The engines rev, the guitars thrum and a gruff narrator explains why the vehicle occupying the driveway is more than just a machine. “A truck is a tool,” he says, “but a Ram - a Ram is life.”
So begins an advert for the Ram 1500, a pickup truck that is slightly bigger than the Panzer I tanks of Nazi Germany and almost as heavy. It is growing in popularity in Europe, with the number of Rams arriving from the US up 20% in 2023 compared with 2022, according to registration data from the European Environment Agency.
Road safety and environment campaigners in Britain and Europe are aghast as the latest, most extreme cases of North American car bloat - the giant pickup truck - are increasingly crossing the Atlantic.

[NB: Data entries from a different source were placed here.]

theorem keeps_putScale (h : Keeps lv s0 s) (pm c v : Nat) : Keeps lv s0 (putScale pm c v s) :=
  { h.scaleTo _ (SMap.wf_set _ _ _ _) with }

theorem keeps_updateCols (h : Keeps lv s0 s) (pm fmt g : Nat) : Keeps lv s0 (updateCols pm fmt g s) :=
  Keeps.forEach _ _ (fun _ _ k => (Keeps.forEach _ _ (fun _ _ k => keeps_setColRes k _ _ _ _ _) k).modErr _) h

theorem keeps_mcRecord (h : Keeps lv s0 s) (core kind block lm row : Nat) : Keeps lv s0 (mcRecord core kind block lm row s) := by
  unfold mcRecord
  try dsimp only
  repeat' first
    | assumption | with_reducible apply Keeps.setReg | with_reducible apply Keeps.setReg64 | exact id | exact fun _ => rfl
    | exact fun _ => id | exact fun _ _ => rfl | rfl | split

theorem keeps_mcFault (h : Keeps lv s0 s) (core kind block lm row bitIx det : Nat) : Keeps lv s0 (mcFault core kind block lm row bitIx det s) := by
  unfold mcFault
  try dsimp only
  repeat' first
    | assumption | with_reducible apply Keeps.setBit | with_reducible apply keeps_detectFault
    | with_reducible apply keeps_mcRecord

theorem keeps_residueMismatch (h : Keeps lv s0 s) (fwd : Bool) (core lm g q : Nat) : Keeps lv s0 (residueMismatch fwd core lm g q s) := by
  unfold residueMismatch
  try dsimp only
  repeat' first
    | assumption | with_reducible apply Keeps.addCnt | with_reducible apply keeps_mcFault | exact id | exact fun _ => rfl
    | exact fun _ => id | exact fun _ _ => rfl | rfl | split

theorem keeps_arrStore (h : Keeps lv s0 s) (pm o : Nat) (b : Byte) : Keeps lv s0 (arrStore pm o b s) :=
  { h.macTo _ (Mem.wf_set _ _ _) with }

theorem keeps_fixRowRes (h : Keeps lv s0 s) (pm r : Nat) : Keeps lv s0 (fixRowRes pm r s) := by
  unfold fixRowRes
  try dsimp only
  repeat' first | assumption | with_reducible apply Keeps.modErr

theorem keeps_writeArrRow (h : Keeps lv s0 s) (core lm r : Nat) (bytes : List Byte) : Keeps lv s0 (writeArrRow core lm r bytes s) := by
  unfold writeArrRow
  try dsimp only
  repeat' first
    | assumption | with_reducible apply Keeps.setBit | with_reducible apply Keeps.forEach | with_reducible apply Keeps.whenS
    | with_reducible apply keeps_updateCols | with_reducible apply keeps_arrStore | with_reducible apply keeps_fixRowRes
    | exact id | exact fun _ => rfl | exact fun _ => id | exact fun _ _ => rfl | rfl | split | intro _

theorem keeps_settleWord (h : Keeps lv s0 s) (pm fmt o : Nat) (p : BitVec 39) : Keeps lv s0 (settleWord pm fmt o p s) := by
  unfold settleWord
  try dsimp only
  repeat' first
    | assumption | with_reducible apply Keeps.forEach | with_reducible apply keeps_keepRowRes
    | with_reducible apply keeps_setColRes | with_reducible apply keeps_arrStore
    | exact id | exact fun _ => rfl | exact fun _ => id | exact fun _ _ => rfl | rfl | split | intro _

theorem keeps_correctWord (h : Keeps lv s0 s) (pm fmt o : Nat) : Keeps lv s0 (correctWord pm fmt o s).1 := by
  unfold correctWord
  try dsimp only
  repeat' first
    | assumption | with_reducible apply keeps_settleWord
    | exact id | exact fun _ => rfl | exact fun _ => id | exact fun _ _ => rfl | rfl | split | intro _

theorem keeps_eccCorrected (h : Keeps lv s0 s) (core : Nat) : Keeps lv s0 (eccCorrected core s) := by
  unfold eccCorrected
  try dsimp only
  repeat' first | assumption | with_reducible apply Keeps.setBit | with_reducible apply Keeps.addCnt

theorem keeps_mergeWord (h : Keeps lv s0 s) (core lm o : Nat) : Keeps lv s0 (mergeWord core lm o s) := by
  unfold mergeWord
  try dsimp only
  repeat' first
    | assumption | with_reducible apply Keeps.whenS | with_reducible apply keeps_mcFault
    | with_reducible apply keeps_correctWord | with_reducible apply keeps_eccCorrected
    | exact id | exact fun _ => rfl | exact fun _ => id | exact fun _ _ => rfl | rfl | split | intro _

theorem keeps_rowResFault (h : Keeps lv s0 s) (core lm r q : Nat) : Keeps lv s0 (rowResFault core lm r q s) := by
  unfold rowResFault
  try dsimp only
  repeat' first
    | assumption | with_reducible apply Keeps.addCnt | with_reducible apply keeps_mcFault
    | exact id | exact fun _ => rfl | exact fun _ => id | exact fun _ _ => rfl | rfl | split | intro _

theorem keeps_rowReadRes (h : Keeps lv s0 s) (core lm r : Nat) : Keeps lv s0 (rowReadRes core lm r s) := by
  unfold rowReadRes
  try dsimp only
  repeat' first
    | assumption | with_reducible apply Keeps.forEach | with_reducible apply keeps_rowResFault
    | exact id | exact fun _ => rfl | exact fun _ => id | exact fun _ _ => rfl | rfl | split | intro _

“Europe should ban the Ram,” said Dudley Curtis from the European Transport Safety Council. “This type of vehicle is excessively heavy, tall and powerful, making it lethal in collisions with normal-sized vehicles, pedestrians and cyclists.”The giant vehicles fall foul of EU environment rules but can be imported through a back-door channel known as an individual vehicle approval (IVA), which subjects the trucks to less scrutiny. Nearly 5,000 Dodge Rams were brought into Europe last year, and about 60% of IVA approvals in the EU, Norway and Iceland are for the Ram, whose manufacturer, Stellantis, did not respond to requests for comment.